We incorporate by reference the documents listed below and any future filings
we will make with the SEC under Sections 13(a), 13(c), 14 or 15(d) of the
Securities Exchange Act of 1934:

-      The description of our common stock, par value $.01 per share, contained
       in our registration statement on Form SB-2, declared effective by the SEC
       on September 24, 1997, and Post-Effective Amendment No. 2 to that Form
       SB-2 declared effective by the SEC on May 4, 1999.

-      Our annual report on Form 10-K for the year ended December 31, 1999.

-      Our quarterly report on Form 10-Q for the quarter ended March 31, 2000.

-      Our quarterly report on Form 10-Q for the quarter ended June 30, 2000.

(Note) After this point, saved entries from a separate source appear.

/-- Settles O51: the flag is set, and with it the ticker is refused and a running engine stops. -/
theorem shutdownStopsEngineAndTicker : Obligations.ShutdownStopsEngineAndTicker := by
  unfold Obligations.ShutdownStopsEngineAndTicker
  intro s rest ha
  obtain ⟨-, -, hstop⟩ :=
    finalStatesTakeNoEngineStep { s with shutdown := true, agenda := .engine :: rest } rest (.inr rfl)
  exact ⟨step_of_action ha, step_of_tick_of_shutdown rfl rfl, fun hs => hstop hs rfl⟩

/-- Settles O52: the window, the bound, and the bytes read back from 0x200 on. -/
theorem programLoadPlacesTheBytes : Obligations.ProgramLoadPlacesTheBytes := by
  unfold Obligations.ProgramLoadPlacesTheBytes
  intro s bytes rest ha
  refine ⟨fun hs => ?late, fun hs hl => ?long, fun hs hl => ?_⟩
  case late => rw [step_of_action ha, act, loadStep, State.setAgenda_started, if_pos hs]
  case long =>
    rw [step_of_action ha, act, loadStep, State.setAgenda_started, hs, if_neg (by decide),
      if_neg (fun hfits => absurd (programFits_iff.mp hfits) (by omega))]
  · exact ⟨_, step_of_load ha hs hl, writeBytes_eq_with_cells (s.setAgenda rest) _ bytes,
      fun hm a => Memory.read_writeList hm a⟩

/-- Settles O53: the state after reset, element by element. -/
theorem resetGivesEveryElementItsValue : Obligations.ResetGivesEveryElementItsValue := by
  unfold Obligations.ResetGivesEveryElementItsValue
  intro s rest ha
  refine ⟨fun hd => ?refused, fun hd => ⟨_, step_of_reset ha hd, ?_⟩⟩
  case refused => rw [step_of_action ha, act, resetStep, State.setAgenda_shutdown, hd, if_neg (by decide)]
  · exact ⟨rfl, fun k => by simp, rfl, rfl, fun k => by simp, rfl, rfl, fun y _ x _ => pixel_clear y x, rfl, rfl, rfl,
      fun a ha => resetByte_of_outside _ ha, fun k => resetByte_font _ k.isLt, rfl, rfl, rfl, rfl⟩

end Sys2Proof.Machine
end

section
/-! Memory as data (spec/10_state.md section 9): a canonical memory is told by what it reads. -/

namespace Sys2Proof.Machine

/-! ### Canonical cells -/

namespace Cells

variable {base : Nat → Byte}

/-- The canonical form of a list of cells from address `low` on: rising, and no cell holds the base's byte. -/
def Canonical (base : Nat → Byte) (low : Nat) (m : Cells) : Prop :=
  risingFrom low m = true ∧ ∀ c ∈ m, c.2 ≠ base c.1

theorem canonical_cons {low k : Nat} {b : Byte} {rest : Cells} (h : Canonical base low ((k, b) :: rest)) :
    low ≤ k ∧ b ≠ base k ∧ Canonical base (k + 1) rest := by
  obtain ⟨hrising, hdiffer⟩ := h
  simp only [risingFrom, Bool.and_eq_true, decide_eq_true_eq] at hrising
  exact ⟨hrising.1, hdiffer _ List.mem_cons_self, hrising.2, fun c hc => hdiffer c (List.mem_cons_of_mem _ hc)⟩

/-- Where canonical cells begin. -/
theorem canonical_of_le {low low' k : Nat} {b : Byte} {rest : Cells} (h : Canonical base low ((k, b) :: rest))
    (hk : low' ≤ k) : Canonical base low' ((k, b) :: rest) := by
  obtain ⟨hrising, hdiffer⟩ := h
  simp only [risingFrom, Bool.and_eq_true, decide_eq_true_eq] at hrising
  exact ⟨by simp [risingFrom, hk, hrising.2], hdiffer⟩

theorem read_cons_self (k : Nat) (b : Byte) (rest : Cells) : read base ((k, b) :: rest) k = b :=
  if_pos rfl

theorem read_cons_of_ne {k a : Nat} (b : Byte) (rest : Cells) (h : k ≠ a) :
    read base ((k, b) :: rest) a = read base rest a :=
  if_neg h

/-- A first cell shows: no canonical cells that begin above it read the same. -/
theorem read_ne_of_cons {low k : Nat} {b : Byte} {rest n : Cells} (hm : Canonical base low ((k, b) :: rest))
    (hn : Canonical base (k + 1) n) : read base ((k, b) :: rest) k ≠ read base n k := by
  obtain ⟨-, hb, -⟩ := canonical_cons hm
  rw [read_cons_self, read_below hn.1 (Nat.lt_succ_self k)]
  exact hb

/-- Behind one first cell, what reads the same still reads the same. -/
theorem read_eq_of_cons {k : Nat} {b : Byte} {m n : Cells} (hm : Canonical base (k + 1) m)
    (hn : Canonical base (k + 1) n) (h : ∀ a, read base ((k, b) :: m) a = read base ((k, b) :: n) a) (a : Nat) :
    read base m a = read base n a := by
  by_cases ha : k = a
  · rw [read_below hm.1 (by omega), read_below hn.1 (by omega)]
  · rw [← read_cons_of_ne b m ha, ← read_cons_of_ne b n ha, h a]

/-- Canonical cells that read the same are the same. -/
theorem eq_of_read_eq {low : Nat} {m n : Cells} (hm : Canonical base low m) (hn : Canonical base low n)
    (h : ∀ a, read base m a = read base n a) : m = n := by
  induction m generalizing low n with
  | nil =>
    cases n with
    | nil => rfl
    | cons d n =>
      exact absurd (h d.1).symm (read_ne_of_cons hn ⟨rfl, nofun⟩)
  | cons c m ih =>
    obtain ⟨k, b⟩ := c
    obtain ⟨-, -, hm'⟩ := canonical_cons hm
    cases n with
    | nil => exact absurd (h k) (read_ne_of_cons hm ⟨rfl, nofun⟩)
    | cons d n =>
      obtain ⟨j, e⟩ := d
      obtain ⟨-, -, hn'⟩ := canonical_cons hn
      obtain hlt | rfl | hgt := Nat.lt_trichotomy k j
      · exact absurd (h k) (read_ne_of_cons hm (canonical_of_le hn hlt))
      · obtain rfl : b = e := by simpa only [read_cons_self] using h k
        rw [ih hm' hn' (read_eq_of_cons hm' hn' h)]
      · exact absurd (h j).symm (read_ne_of_cons hn (canonical_of_le hm hgt))

end Cells

theorem Memory.canonical_of_wf {m : Memory} (h : m.wf = true) : Cells.Canonical (resetByte m.font) 0 m.cells := by
  obtain ⟨hrising, hcells⟩ := (Memory.wf_iff m).mp h
  exact ⟨hrising, fun c hc => (hcells c hc).2⟩

/-! ### The statement -/

/-- Settles O59: one FONT gives one base, and over it the cells are told by what they read. -/
theorem canonicalMemoriesAreEqualWhenTheyReadEqual : Obligations.CanonicalMemoriesAreEqualWhenTheyReadEqual := by
  unfold Obligations.CanonicalMemoriesAreEqualWhenTheyReadEqual
  rintro ⟨font, cells⟩ ⟨_, cells'⟩ rfl hm hn h
  have hcells : cells = cells' := Cells.eq_of_read_eq (Memory.canonical_of_wf hm) (Memory.canonical_of_wf hn) h
  rw [hcells]

end Sys2Proof.Machine
end
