-- ==== Sys2Proof/Decode.lean ====
section
/-! DEFINITION. The command that a word spells. No row of spec/opcode_table.json gives a command any bits, so no word
spells one. -/

namespace Sys2Proof

/-- The command that the low `nbits` bits of `w` spell by the table's bits: none, since the table gives no bits. -/
def decodeTableWord (_nbits _w : Nat) : Option Instr := none

end Sys2Proof
end

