-- ==== Sys2Proof/Machine/RegAddr.lean ====
section
/-! DEFINITION. The register map: the address of every register of R503 and R504's `TBW_SEL`, block by block, as the
chapters' register tables place them. One function of the instance numbers for each register. -/

namespace Sys2Proof.Machine.R
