-- ==== Sys2Proof/Machine/State.lean ====
section
/-! DEFINITION. The state of the part: its registers and memories, the state of each unit that has no register, the
event queue, what has left the part, and the queue of commands. -/

namespace Sys2Proof.Machine

/-! ### Events -/

/-- A fault address with its level (R5, R7). -/
inductive FaultAddr
  | pixel (head x y : Nat)
  | tile (head tx ty : Nat)
  | element (index : Nat)
  | surface (head : Nat)
  | wall (number : Nat)
  | room
  deriving DecidableEq, Repr

/-- One field of an event's further content (R515): a width in bytes and a value, or the number of occurrences that a
rate-limited event carries (R514). -/
inductive CField
  | val (width value : Nat)
  | occ
  deriving DecidableEq, Repr

/-- A raised event that waits for the watch cores (R446, R448). -/
structure Ev where
  code : Nat
  place : FaultAddr
  stamp : Stamp
  content : List CField
  deriving DecidableEq, Repr

/-- R514 for one event code and unit: the last event's stamp, the occurrences counted since, and the first of them. -/
structure RateWin where
  last : Option Stamp
  count : Nat
  first : Option Ev
  deriving DecidableEq, Repr

/-! ### Muith time and the reference inputs -/

/-- A command of `REF_CMD` that waits for the next evaluation (R102). -/
structure RefCmd where
  cmd : Nat
  entry : Nat
  src : Source
  deriving DecidableEq, Repr

/-- One reference input (R91, R93, R98): whether it has been seen at all, the causes of the tests that fail now, the
cause of the first failure since the last evaluation, qualification and wait, and the measurements. -/
structure RefInput where
  seen : Bool := false
  failing : List Nat := []
  firstFail : Nat := 0
  everAvail : Bool := false
  qualCount : Nat := 0
  qualStart : Stamp := 0
  wtrEnd : Stamp := 0
  phi : Option Int := none
  phiAt : Stamp := 0
  /-- The input has an accepted sample from which the jump test predicts (R93). -/
  predicted : Bool := false
  freq : Int := 0
  lastEdge : Option Nat := none
  /-- GNSS: the TAI seconds of the next edge and when its sentence ended (R97). -/
  label : Option (Nat × Stamp) := none
  utc : Option (Int × Bool × Bool) := none
  deriving DecidableEq, Repr

/-- One PTP port's instance (R95, R96). -/
structure PtpPort where
  heard : List Announce := []
  master : Option Announce := none
  qualGm : Option Nat := none
  sync : Option (Nat × Nat × Option Nat × Nat × Int) := none
  window : List (Int × Int) := []
  deriving DecidableEq, Repr
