/-- The tethered time counted so far, in whole seconds (R103). -/
def Muith.tetherSeconds (m : Muith) (now : Stamp) : Nat :=
  (m.tetherNs + (match m.tetherSince with | some s => now - s | none => 0)) / nsPerS

/-- R101, R103, R111: no entry can be selected. -/
def Chip.enterHoldover (c : Chip) : Chip :=
  let old := c.activeInput
  let c := ((c.setFld R.muiStat 15 15 0).setFld R.muiStat 14 12 0).setFld R.muiStat 5 4 0
  let st := c.tbState
  let c := { c with mui := { c.mui with activeEntry := none, steer := 0, lockSince := none } }
  if st == tbAcquiring || st == tbTethered || st == tbPulling then
    let avg := c.fld R.muiHold 31 16
    let flight := decide (avg ≤ c.mui.tetherSeconds c.clk)
    let te0 := if old == some 6 then 0 else c.mui.loopPhi.natAbs / 256
    let held := if flight then meanFreq c.mui.freqLog avg c.clk else 0
    let m := { c.mui with muiFreq := held, holdEntry := c.clk, te0 := te0, tePassed := false }
    { c with mui := m }.setTb (if flight then tbFreeFlight else tbFreeRun)
  else c

/-- The selection of an evaluation acts. Before the pitch setting nothing is selected (R103, R106). -/
def Chip.select (c : Chip) : Chip :=
  if c.tbState == tbUnset then c
  else match c.selectEntry with
    | some e => (match c.entryInput e with
      | some k => c.selectTo e k
      | none => c)
    | none => c.enterHoldover

/-- R102: the cause, counted from 1, for which a `REF_CMD` command is refused now; 0 for none. -/
def Chip.refCmdCause (c : Chip) (cmd entry : Nat) : Nat :=
  let state := (c.entryInput entry).map (fun k => c.refState k)
  if cmd == 1 then
    (if state == none then 1 else if state != some 4 then 2 else if c.mui.forced.isSome then 3 else 0)
  else if cmd == 2 then (if c.mui.forced.isNone then 1 else 0)
  else if cmd == 3 then (if state == some 3 then 0 else 1)
  else 0

/-- The word of a `REF_CMD` command. -/
def refCmdWord (cmd entry : Nat) : Word := BitVec.ofNat 32 (cmd * 2 ^ 28 + entry)

/-- R102: a queued command acts at the evaluation, or is refused there. -/
def Chip.actRefCmd (c : Chip) (q : RefCmd) : Chip :=
  let cause := c.refCmdCause q.cmd q.entry
  if cause != 0 then c.refuse q.src R.refCmd (refCmdWord q.cmd q.entry) cause
  else if q.cmd == 1 then { c with mui := { c.mui with forced := some q.entry } }
  else if q.cmd == 2 then { c with mui := { c.mui with forced := none } }
  else if q.cmd == 3 then
    match c.entryInput q.entry with
    | some k => c.setRefState k 4 0
    | none => c
  else c

/-- R102: a write of a command to `REF_CMD`: refused now, or queued for the next evaluation. -/
def Chip.refCommand (c : Chip) (src : Source) (cmd entry : Nat) : Chip :=
  if cmd == 1 || cmd == 2 || cmd == 3 then
    let cause := c.refCmdCause cmd entry
    if cause != 0 then c.refuse src R.refCmd (refCmdWord cmd entry) cause
    else { c with mui := { c.mui with cmds := c.mui.cmds ++ [{ cmd := cmd, entry := entry, src := src }] } }
  else c

/-- FORCE (R102). -/
def execForce (t : Stamp) (src : Source) (entry : Nat) (s : State) : Host.Outcome State Fault Refusal :=
  runIf (decide (entry < 8)) (fun c => (c.at t).overLink src R.refCmd (refCmdWord 1 entry) (fun c => c.refCommand src 1 entry)) s

/-- RELEASE (R102). -/
def execRelease (t : Stamp) (src : Source) (entry : Nat) (s : State) : Host.Outcome State Fault Refusal :=
  runIf (decide (entry < 8)) (fun c => (c.at t).overLink src R.refCmd (refCmdWord 2 entry) (fun c => c.refCommand src 2 entry)) s

/-- SKIP_WTR (R102). -/
def execSkipWtr (t : Stamp) (src : Source) (entry : Nat) (s : State) : Host.Outcome State Fault Refusal :=
  runIf (decide (entry < 8)) (fun c => (c.at t).overLink src R.refCmd (refCmdWord 3 entry) (fun c => c.refCommand src 3 entry)) s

-      Our Definitive Proxy Statement on Schedule 14A as filed with the SEC on
       March 30, 2000.

      You may request a copy of these filings, at no cost, by writing or
telephoning us at the following address and telephone number:

                        Crosswalk.com, inc.
                        4100 Lafayette Drive, Suite 110
                        Chantilly, VA 20151
                        (703) 968-4808
                        Attn:  Shareholder Services

      This prospectus is part of a registration statement we filed with the
SEC. You should rely only on the information or representations provided in
this prospectus. We have authorized no one to provide you with different
information. The selling shareholders will not make an offer of these shares
in any state where the offer is not permitted. You should not assume that the
information in this prospectus is accurate as of any date other than the date
on the front page of this prospectus.


                                       17
<PAGE>   20

                                  LEGAL MATTERS

      Morrison & Foerster LLP, Washington D.C., has passed on the validity of
the issuance of the shares registered by this prospectus.


                                     EXPERTS

Ernst & Young LLP, independent auditors, have audited our consolidated
financial statements and schedule included in our Annual Report on Form 10-K
for the year ended December 31, 1999, as set forth in their report, which is
incorporated by reference in this registration statement. Our financial
statements and schedule are incorporated by reference in reliance on Ernst &
Young's report given on their authority as experts in accounting and auditing.

Hoffman, Fitzgerald & Snyder PC, (formerly Hoffman, Morrison & Fitzgerald
PC), independent auditors, have audited our consolidated financial statements
as of December 31, 1998 and for the years ended December 31, 1998 and 1997
included in our Annual Report on Form 10-K for the year ended December 31,
1999, as set forth in their report, which is incorporated by reference in this
registration statement. Our financial statements are incorporated by reference
in reliance on Hoffman, Fitzgerald & Snyder PC's report, given on their
authority as experts in accounting and auditing.